** Opening Data under study block **
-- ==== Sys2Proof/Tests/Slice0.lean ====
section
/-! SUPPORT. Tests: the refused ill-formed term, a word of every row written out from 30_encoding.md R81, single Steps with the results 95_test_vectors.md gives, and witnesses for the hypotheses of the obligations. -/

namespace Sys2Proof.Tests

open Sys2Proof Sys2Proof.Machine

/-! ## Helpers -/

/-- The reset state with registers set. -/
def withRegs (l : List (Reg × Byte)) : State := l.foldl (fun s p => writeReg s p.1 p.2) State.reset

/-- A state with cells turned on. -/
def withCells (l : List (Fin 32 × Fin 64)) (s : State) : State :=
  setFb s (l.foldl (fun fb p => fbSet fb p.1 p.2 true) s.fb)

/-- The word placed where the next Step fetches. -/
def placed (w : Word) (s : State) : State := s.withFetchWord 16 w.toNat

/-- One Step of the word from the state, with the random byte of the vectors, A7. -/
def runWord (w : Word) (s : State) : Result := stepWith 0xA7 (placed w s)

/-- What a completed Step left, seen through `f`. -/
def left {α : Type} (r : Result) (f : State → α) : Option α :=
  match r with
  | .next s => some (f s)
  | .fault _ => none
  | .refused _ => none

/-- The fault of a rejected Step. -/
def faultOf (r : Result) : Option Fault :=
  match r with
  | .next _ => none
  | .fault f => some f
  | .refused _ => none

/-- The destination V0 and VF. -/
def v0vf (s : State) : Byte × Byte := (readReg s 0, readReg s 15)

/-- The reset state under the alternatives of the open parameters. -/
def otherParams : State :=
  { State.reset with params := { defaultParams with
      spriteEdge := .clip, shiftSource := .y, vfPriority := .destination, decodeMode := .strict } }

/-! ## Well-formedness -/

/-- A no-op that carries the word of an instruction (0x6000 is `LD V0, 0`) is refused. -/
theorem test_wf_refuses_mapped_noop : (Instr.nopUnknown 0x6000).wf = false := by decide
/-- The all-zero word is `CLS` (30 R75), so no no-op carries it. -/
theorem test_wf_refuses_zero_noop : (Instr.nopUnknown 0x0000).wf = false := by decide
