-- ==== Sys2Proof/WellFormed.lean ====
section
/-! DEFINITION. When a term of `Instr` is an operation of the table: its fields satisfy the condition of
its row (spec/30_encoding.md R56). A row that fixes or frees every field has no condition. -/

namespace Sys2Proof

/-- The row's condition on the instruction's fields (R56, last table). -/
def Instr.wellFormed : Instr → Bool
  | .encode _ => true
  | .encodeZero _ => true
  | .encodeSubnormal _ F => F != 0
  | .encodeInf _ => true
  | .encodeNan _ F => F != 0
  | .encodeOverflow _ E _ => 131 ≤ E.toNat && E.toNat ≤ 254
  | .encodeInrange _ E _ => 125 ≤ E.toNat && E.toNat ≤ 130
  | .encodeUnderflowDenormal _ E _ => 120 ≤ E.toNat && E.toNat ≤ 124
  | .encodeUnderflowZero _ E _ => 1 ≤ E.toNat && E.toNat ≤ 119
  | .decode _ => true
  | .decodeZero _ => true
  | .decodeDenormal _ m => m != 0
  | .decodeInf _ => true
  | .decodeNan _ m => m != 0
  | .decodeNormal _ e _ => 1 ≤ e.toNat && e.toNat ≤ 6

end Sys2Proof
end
** Closing Data under study block **
** Opening Data under study block **
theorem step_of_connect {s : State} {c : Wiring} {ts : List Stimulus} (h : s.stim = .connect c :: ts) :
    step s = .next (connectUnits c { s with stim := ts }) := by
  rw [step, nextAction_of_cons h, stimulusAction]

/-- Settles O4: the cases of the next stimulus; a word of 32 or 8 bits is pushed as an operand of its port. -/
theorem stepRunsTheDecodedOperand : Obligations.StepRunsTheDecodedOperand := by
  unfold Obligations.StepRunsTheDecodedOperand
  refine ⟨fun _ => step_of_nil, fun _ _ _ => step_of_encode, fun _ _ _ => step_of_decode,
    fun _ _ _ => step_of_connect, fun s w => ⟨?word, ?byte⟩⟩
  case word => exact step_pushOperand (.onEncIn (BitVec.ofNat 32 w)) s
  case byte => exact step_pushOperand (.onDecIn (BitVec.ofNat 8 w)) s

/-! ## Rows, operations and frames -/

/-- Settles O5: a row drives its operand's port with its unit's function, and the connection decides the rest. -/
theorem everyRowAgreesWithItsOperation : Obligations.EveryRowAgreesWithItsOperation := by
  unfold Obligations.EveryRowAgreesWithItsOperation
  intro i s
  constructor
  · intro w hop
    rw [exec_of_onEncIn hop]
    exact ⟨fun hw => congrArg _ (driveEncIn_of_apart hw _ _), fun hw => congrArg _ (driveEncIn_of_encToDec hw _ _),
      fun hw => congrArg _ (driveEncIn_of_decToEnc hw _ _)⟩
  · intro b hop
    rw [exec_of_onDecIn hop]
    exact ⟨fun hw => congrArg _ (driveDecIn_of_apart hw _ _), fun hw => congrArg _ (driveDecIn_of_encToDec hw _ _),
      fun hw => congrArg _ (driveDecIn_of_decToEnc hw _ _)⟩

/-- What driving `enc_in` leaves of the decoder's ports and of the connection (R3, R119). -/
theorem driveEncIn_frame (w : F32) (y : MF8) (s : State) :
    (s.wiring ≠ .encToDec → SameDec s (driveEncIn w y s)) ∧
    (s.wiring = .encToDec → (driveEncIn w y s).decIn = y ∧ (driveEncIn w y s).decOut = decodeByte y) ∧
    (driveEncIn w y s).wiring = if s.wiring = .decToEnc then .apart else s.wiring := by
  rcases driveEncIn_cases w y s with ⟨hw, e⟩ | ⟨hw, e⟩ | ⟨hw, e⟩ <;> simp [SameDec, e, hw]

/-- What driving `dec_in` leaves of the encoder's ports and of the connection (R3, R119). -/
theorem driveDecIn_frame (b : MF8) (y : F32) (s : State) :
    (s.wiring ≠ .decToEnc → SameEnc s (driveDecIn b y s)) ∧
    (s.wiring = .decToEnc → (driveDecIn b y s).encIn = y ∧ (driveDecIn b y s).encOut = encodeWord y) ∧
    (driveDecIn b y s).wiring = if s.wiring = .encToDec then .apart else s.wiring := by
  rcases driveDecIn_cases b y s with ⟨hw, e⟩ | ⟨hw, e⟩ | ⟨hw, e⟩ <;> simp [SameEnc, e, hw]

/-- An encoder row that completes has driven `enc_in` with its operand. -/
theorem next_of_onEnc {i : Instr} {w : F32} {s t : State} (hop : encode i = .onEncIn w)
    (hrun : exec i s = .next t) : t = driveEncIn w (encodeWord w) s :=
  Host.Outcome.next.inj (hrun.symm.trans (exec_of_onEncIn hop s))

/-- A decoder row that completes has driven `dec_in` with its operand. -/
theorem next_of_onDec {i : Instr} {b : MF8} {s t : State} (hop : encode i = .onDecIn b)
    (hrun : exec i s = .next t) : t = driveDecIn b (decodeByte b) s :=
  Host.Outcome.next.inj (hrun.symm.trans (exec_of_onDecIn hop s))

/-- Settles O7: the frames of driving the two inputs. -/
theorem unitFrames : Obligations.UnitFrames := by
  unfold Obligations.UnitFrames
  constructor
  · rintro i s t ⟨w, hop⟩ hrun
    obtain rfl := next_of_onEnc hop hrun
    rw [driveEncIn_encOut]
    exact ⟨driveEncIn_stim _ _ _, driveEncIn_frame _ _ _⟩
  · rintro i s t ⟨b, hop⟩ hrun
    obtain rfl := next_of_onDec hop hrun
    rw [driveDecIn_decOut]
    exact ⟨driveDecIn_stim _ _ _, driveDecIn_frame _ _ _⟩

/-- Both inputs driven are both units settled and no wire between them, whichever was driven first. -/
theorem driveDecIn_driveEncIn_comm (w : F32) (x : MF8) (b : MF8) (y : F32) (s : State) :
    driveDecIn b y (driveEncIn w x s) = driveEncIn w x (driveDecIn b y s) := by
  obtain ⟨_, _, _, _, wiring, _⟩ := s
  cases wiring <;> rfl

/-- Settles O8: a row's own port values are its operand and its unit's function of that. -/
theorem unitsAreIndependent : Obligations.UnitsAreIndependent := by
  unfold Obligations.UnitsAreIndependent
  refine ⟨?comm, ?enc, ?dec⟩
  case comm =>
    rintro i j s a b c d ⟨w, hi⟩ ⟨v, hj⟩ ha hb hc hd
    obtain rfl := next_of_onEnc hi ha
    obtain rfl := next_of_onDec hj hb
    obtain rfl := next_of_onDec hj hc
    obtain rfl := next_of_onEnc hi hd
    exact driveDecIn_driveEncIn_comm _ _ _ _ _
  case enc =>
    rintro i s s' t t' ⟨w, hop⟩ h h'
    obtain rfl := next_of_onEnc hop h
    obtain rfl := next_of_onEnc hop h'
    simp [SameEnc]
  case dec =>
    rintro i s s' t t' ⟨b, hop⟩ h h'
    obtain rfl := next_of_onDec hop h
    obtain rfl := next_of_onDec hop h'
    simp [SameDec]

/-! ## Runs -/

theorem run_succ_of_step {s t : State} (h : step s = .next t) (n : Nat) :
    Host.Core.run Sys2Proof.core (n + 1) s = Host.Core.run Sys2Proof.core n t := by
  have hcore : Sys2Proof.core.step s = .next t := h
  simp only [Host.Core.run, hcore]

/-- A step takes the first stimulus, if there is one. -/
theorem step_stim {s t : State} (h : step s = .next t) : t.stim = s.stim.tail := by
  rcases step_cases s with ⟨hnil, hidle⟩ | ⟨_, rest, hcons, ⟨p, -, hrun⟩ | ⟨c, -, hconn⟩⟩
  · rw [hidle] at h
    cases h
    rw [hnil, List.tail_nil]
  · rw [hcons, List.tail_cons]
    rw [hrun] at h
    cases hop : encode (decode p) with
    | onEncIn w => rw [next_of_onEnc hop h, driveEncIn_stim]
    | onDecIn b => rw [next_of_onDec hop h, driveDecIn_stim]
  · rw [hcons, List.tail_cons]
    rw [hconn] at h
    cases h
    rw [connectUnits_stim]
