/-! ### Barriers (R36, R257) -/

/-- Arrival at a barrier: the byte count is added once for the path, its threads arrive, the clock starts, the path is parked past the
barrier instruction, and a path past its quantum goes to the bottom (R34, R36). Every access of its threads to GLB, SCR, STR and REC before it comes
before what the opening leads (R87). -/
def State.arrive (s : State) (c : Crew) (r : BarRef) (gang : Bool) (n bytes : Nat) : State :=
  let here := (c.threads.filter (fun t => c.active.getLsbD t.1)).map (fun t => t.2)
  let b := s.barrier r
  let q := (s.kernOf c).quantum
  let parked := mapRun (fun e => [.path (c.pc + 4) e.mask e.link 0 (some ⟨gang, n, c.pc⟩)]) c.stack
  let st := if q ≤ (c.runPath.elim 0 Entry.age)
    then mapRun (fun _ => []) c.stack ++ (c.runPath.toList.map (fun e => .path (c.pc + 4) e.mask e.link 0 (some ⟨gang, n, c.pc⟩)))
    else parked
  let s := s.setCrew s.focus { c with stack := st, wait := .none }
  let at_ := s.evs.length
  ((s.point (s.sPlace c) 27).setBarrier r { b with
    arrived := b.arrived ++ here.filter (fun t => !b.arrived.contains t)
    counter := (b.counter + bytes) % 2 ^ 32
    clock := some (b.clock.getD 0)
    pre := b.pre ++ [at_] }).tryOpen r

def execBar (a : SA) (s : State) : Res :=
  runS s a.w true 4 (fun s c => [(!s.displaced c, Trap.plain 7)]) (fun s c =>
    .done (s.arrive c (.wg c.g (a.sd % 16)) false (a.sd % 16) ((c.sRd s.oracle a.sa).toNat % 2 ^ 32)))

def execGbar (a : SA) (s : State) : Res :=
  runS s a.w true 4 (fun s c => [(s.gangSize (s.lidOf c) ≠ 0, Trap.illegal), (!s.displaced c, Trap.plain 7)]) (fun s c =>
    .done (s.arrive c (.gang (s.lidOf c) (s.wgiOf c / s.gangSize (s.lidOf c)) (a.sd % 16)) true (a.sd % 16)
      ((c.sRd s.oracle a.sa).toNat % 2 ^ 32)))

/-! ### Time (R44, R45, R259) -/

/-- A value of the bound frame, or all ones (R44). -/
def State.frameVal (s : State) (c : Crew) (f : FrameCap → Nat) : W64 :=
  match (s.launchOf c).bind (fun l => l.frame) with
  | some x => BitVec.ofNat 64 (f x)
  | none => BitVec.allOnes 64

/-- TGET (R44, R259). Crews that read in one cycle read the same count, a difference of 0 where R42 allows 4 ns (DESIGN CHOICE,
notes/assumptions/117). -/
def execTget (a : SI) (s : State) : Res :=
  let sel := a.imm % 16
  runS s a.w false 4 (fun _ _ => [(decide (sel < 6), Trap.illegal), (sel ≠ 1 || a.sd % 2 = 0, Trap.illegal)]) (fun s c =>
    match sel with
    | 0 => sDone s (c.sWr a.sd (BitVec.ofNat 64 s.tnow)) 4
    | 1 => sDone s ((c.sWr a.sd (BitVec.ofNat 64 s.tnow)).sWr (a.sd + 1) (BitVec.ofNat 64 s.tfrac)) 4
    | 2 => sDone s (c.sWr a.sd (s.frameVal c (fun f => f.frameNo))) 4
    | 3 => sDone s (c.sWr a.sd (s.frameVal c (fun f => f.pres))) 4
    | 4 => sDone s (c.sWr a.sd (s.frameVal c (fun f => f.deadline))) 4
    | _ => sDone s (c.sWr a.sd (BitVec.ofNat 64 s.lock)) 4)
** Closing Data under study block **
** Opening Data under study block **
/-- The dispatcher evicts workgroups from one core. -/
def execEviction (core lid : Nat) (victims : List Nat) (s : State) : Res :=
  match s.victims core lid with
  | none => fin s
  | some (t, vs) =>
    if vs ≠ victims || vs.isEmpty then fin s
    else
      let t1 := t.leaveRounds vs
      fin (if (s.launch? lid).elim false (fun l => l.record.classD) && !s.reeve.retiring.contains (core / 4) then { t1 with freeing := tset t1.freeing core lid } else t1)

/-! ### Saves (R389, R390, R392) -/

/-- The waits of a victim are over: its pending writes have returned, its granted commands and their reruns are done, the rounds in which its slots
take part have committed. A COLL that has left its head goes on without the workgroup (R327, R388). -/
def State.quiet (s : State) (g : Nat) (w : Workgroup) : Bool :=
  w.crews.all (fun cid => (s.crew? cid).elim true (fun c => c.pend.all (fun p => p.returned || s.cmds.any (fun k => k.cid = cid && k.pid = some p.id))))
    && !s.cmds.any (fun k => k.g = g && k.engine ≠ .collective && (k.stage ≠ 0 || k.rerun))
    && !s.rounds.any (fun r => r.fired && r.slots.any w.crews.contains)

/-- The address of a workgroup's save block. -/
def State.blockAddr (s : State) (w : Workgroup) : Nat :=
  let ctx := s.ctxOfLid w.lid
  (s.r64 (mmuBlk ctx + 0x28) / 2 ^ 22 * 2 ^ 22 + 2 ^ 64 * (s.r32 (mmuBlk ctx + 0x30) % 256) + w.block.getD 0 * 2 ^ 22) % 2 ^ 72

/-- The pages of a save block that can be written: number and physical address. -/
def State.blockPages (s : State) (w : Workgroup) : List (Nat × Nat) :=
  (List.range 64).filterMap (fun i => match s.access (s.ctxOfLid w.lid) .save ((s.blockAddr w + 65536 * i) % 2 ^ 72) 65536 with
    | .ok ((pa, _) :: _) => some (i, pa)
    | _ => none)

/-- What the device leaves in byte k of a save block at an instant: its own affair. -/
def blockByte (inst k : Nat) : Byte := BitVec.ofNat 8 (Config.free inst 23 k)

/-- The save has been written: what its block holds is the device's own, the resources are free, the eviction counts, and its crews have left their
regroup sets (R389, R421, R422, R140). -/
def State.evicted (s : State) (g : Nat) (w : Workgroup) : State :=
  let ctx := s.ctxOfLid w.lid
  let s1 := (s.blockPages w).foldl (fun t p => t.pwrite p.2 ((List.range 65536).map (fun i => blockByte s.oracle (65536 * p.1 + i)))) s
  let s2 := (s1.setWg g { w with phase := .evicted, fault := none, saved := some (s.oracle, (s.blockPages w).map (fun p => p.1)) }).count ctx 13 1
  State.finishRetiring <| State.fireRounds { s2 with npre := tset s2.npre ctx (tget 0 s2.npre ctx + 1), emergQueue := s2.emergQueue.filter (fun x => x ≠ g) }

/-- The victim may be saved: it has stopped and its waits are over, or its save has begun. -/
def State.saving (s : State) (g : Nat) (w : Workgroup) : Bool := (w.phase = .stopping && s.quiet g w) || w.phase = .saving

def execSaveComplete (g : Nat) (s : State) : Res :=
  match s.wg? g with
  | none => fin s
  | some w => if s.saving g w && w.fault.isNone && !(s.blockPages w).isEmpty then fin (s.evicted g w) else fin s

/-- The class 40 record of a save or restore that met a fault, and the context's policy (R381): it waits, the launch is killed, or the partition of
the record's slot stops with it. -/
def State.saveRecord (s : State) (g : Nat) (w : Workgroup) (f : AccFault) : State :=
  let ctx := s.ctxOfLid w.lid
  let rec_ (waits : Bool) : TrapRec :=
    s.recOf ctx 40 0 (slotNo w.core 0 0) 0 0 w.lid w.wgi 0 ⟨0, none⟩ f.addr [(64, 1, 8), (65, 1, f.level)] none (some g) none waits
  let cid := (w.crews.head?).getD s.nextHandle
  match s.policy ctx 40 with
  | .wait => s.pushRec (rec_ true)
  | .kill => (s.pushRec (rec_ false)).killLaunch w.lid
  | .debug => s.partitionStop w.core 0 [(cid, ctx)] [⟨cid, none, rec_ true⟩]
** Closing Data under study block **
What the exercise asks =
Of the entries listed above, reproduce only the lines starting at the line containing "refine ⟨fun _" and ending at the line containing "exact ⟨fun hw => congrArg _ (driveEncIn_of_apart". Include both, exactly as they stand.

Your response =
  refine ⟨fun _ => step_of_nil, fun _ _ _ => step_of_encode, fun _ _ _ => step_of_decode,
    fun _ _ _ => step_of_connect, fun s w => ⟨?word, ?byte⟩⟩
  case word => exact step_pushOperand (.onEncIn (BitVec.ofNat 32 w)) s
  case byte => exact step_pushOperand (.onDecIn (BitVec.ofNat 8 w)) s

/-! ## Rows, operations and frames -/

/-- Settles O5: a row drives its operand's port with its unit's function, and the connection decides the rest. -/
theorem everyRowAgreesWithItsOperation : Obligations.EveryRowAgreesWithItsOperation := by
  unfold Obligations.EveryRowAgreesWithItsOperation
  intro i s
  constructor
  · intro w hop
    rw [exec_of_onEncIn hop]
    exact ⟨fun hw => congrArg _ (driveEncIn_of_apart hw _ _), fun hw => congrArg _ (driveEncIn_of_encToDec hw _ _),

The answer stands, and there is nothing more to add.